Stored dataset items
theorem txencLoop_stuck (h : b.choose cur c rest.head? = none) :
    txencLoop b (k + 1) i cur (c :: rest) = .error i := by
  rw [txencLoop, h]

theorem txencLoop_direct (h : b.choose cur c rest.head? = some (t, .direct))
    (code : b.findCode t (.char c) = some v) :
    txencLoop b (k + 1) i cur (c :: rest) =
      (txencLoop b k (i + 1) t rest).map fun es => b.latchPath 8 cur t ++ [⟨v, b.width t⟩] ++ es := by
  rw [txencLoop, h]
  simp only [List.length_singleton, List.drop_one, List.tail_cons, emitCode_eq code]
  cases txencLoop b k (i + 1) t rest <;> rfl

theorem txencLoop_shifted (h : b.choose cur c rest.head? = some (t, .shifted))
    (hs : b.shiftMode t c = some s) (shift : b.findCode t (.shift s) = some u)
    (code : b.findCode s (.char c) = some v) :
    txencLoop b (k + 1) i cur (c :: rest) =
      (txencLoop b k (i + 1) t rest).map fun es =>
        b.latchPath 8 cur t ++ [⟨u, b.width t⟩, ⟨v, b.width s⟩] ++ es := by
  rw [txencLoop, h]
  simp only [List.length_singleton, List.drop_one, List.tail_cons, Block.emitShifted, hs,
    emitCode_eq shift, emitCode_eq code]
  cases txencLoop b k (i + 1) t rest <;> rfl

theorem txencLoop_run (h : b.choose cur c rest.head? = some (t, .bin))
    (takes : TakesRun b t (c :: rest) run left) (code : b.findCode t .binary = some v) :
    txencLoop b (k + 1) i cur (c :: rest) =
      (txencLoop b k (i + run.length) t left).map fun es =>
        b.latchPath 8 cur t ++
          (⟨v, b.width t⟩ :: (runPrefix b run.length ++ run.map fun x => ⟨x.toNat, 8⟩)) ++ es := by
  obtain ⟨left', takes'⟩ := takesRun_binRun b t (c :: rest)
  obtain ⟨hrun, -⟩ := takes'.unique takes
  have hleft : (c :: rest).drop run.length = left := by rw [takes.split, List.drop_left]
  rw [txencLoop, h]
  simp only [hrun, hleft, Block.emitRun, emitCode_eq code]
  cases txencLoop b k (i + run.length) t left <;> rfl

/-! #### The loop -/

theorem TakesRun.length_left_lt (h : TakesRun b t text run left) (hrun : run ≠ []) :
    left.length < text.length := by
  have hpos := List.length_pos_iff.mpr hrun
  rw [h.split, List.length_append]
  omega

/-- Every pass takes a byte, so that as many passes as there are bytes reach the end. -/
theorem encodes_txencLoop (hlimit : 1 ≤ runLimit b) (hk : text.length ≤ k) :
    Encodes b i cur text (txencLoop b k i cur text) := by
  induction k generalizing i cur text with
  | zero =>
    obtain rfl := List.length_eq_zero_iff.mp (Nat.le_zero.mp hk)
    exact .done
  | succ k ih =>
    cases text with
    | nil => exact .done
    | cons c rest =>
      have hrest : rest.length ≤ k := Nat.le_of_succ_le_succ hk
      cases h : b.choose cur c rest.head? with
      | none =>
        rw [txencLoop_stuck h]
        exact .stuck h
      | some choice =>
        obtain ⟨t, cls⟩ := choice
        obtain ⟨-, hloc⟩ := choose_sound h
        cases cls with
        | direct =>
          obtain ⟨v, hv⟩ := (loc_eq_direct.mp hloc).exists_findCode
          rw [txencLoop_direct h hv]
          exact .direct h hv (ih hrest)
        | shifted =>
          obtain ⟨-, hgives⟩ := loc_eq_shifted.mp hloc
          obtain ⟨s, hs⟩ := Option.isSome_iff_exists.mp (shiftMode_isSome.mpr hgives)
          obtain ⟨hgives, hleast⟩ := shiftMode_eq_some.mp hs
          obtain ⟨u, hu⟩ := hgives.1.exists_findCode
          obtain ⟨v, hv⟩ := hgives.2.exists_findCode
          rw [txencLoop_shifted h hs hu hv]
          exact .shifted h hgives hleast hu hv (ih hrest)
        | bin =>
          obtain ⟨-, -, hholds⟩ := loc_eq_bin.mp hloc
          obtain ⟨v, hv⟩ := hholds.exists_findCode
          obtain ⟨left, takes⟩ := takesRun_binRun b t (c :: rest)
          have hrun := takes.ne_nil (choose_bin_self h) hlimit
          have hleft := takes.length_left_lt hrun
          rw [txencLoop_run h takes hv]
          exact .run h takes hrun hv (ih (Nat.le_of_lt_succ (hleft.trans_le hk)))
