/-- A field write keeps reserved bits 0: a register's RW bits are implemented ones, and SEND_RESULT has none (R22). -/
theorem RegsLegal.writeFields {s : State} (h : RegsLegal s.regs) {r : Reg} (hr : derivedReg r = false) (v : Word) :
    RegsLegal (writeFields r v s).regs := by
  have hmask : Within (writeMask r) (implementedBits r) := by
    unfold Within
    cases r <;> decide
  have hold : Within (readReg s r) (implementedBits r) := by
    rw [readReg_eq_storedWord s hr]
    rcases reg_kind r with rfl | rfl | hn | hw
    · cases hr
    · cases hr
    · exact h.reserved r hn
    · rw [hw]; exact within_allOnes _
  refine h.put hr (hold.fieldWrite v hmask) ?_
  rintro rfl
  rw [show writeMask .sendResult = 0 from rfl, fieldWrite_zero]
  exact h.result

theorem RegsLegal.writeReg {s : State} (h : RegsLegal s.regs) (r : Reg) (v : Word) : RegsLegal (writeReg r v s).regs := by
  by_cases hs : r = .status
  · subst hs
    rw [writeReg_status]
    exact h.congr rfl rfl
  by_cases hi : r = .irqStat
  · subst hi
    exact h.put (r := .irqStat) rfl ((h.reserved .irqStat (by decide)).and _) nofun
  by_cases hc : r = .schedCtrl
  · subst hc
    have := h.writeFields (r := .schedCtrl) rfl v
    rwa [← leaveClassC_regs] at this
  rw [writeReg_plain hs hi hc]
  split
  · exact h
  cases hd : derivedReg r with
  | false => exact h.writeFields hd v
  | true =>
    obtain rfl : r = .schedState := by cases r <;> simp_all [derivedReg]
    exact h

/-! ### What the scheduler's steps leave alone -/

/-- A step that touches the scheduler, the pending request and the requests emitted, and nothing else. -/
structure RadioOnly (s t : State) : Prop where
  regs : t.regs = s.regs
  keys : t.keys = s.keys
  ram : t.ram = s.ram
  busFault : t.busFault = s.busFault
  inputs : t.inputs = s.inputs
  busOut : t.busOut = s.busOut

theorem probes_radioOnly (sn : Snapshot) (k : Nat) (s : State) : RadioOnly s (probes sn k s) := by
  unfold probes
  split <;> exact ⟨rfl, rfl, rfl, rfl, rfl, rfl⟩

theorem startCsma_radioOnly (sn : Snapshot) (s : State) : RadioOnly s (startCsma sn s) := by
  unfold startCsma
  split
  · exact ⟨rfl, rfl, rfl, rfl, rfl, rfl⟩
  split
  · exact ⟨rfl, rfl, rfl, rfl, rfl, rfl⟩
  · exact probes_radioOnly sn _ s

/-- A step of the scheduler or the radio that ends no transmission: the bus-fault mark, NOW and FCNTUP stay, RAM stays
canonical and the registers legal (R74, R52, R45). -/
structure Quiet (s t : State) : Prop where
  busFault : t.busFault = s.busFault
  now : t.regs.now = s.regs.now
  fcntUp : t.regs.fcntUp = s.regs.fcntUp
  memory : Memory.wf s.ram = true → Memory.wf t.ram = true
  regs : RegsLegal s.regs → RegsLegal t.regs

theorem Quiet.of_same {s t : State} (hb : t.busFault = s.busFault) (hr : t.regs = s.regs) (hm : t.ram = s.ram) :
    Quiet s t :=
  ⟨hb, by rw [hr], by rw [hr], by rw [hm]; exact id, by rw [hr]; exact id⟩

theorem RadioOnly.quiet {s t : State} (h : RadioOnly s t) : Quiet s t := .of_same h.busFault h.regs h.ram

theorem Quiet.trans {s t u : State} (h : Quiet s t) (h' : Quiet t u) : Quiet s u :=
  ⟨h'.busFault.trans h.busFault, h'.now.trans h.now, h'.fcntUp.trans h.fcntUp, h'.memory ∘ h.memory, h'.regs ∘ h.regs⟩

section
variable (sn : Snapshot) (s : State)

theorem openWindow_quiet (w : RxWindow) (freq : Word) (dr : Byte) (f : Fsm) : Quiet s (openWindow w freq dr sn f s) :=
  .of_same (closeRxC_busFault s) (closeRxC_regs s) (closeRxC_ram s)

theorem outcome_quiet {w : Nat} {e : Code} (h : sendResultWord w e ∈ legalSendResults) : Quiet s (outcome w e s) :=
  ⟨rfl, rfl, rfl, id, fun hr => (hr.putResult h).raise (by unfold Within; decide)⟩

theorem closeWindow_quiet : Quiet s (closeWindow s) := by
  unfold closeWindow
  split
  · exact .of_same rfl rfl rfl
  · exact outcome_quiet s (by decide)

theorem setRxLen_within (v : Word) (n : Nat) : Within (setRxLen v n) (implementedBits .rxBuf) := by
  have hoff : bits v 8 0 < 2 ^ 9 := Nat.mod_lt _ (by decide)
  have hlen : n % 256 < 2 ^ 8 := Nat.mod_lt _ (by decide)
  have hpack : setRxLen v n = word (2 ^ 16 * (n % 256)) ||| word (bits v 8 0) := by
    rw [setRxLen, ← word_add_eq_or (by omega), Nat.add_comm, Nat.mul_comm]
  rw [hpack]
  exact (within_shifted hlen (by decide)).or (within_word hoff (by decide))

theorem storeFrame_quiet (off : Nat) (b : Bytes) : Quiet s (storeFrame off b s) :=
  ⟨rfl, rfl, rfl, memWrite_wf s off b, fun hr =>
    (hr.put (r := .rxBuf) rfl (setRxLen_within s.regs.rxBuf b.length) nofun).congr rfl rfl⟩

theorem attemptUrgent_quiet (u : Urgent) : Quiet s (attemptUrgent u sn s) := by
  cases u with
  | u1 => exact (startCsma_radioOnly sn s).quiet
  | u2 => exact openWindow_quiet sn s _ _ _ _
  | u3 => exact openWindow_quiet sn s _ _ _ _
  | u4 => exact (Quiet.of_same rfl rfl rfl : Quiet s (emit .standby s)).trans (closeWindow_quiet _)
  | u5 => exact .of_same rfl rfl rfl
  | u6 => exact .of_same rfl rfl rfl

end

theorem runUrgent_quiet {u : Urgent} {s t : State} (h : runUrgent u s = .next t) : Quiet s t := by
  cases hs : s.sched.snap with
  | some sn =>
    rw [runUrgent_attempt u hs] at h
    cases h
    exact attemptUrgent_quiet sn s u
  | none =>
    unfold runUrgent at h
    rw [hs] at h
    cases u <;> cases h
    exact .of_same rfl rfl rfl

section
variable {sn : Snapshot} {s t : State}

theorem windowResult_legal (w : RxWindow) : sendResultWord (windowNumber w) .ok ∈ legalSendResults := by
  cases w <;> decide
* * *
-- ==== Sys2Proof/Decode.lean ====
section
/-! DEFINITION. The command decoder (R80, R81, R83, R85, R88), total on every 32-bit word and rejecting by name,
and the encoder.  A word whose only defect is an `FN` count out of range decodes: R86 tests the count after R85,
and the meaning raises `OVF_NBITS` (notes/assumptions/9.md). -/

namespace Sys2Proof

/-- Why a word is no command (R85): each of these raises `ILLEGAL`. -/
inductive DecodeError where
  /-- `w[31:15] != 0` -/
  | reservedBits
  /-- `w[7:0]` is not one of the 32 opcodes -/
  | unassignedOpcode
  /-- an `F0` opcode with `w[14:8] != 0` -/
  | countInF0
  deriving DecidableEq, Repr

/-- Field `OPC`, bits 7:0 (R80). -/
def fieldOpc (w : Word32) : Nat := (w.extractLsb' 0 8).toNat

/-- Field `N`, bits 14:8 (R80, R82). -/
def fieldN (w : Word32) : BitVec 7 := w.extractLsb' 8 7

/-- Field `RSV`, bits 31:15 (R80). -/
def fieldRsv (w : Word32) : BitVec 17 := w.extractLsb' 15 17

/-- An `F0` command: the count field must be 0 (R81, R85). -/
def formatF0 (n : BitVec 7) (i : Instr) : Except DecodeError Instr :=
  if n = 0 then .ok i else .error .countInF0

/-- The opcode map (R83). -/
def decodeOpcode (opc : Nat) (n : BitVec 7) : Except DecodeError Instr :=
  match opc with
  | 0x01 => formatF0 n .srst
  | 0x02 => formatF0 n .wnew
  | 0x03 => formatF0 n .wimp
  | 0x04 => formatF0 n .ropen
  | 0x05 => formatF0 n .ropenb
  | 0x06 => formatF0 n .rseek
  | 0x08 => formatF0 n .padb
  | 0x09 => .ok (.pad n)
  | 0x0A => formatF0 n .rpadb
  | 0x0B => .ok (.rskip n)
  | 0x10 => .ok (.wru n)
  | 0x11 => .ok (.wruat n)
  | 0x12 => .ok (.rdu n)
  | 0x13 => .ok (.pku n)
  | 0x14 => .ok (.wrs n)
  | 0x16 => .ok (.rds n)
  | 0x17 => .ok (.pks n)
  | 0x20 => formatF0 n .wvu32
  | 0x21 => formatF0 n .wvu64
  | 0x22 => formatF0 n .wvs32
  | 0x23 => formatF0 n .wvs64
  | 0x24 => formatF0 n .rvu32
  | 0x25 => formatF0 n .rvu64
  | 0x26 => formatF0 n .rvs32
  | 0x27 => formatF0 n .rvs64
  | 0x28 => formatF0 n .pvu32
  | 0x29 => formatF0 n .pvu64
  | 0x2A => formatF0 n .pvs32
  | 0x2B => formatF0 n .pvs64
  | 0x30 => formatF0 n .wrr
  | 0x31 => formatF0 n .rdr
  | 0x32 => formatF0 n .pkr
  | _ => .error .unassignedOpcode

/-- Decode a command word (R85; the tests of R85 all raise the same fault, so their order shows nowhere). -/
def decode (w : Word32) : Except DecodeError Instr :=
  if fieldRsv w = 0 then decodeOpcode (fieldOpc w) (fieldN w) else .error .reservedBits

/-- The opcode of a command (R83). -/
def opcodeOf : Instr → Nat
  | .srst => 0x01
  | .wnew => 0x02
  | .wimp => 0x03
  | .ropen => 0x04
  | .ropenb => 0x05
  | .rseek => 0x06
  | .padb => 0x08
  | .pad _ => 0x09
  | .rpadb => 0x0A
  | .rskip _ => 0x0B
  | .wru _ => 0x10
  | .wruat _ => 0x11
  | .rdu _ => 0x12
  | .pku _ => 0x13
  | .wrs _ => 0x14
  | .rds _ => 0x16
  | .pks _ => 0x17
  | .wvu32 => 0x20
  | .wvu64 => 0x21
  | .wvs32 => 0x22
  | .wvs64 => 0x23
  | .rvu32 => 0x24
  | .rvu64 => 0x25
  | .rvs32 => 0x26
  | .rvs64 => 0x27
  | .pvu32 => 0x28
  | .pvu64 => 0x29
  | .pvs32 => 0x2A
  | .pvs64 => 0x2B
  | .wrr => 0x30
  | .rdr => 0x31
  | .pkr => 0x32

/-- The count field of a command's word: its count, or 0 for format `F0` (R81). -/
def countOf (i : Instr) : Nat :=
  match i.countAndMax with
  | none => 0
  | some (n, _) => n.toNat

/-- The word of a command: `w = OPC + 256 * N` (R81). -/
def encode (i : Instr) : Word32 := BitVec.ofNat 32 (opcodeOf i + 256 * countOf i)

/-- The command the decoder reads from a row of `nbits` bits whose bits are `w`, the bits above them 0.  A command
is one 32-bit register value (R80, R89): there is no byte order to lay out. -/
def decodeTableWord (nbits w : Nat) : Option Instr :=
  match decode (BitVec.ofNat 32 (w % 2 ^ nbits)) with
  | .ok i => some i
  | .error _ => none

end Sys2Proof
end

**YOUR INSTRUCTIONS:** Starting at the line that has "the end. -/" and ending at the line that has "cons c rest =>", please write out the lines above exactly, leaving out all others.

**SOLUTION BELOW:**
/-- Every pass takes a byte, so that as many passes as there are bytes reach the end. -/
theorem encodes_txencLoop (hlimit : 1 ≤ runLimit b) (hk : text.length ≤ k) :
    Encodes b i cur text (txencLoop b k i cur text) := by
  induction k generalizing i cur text with
  | zero =>
    obtain rfl := List.length_eq_zero_iff.mp (Nat.le_zero.mp hk)
    exact .done
  | succ k ih =>
    cases text with
    | nil => exact .done
    | cons c rest =>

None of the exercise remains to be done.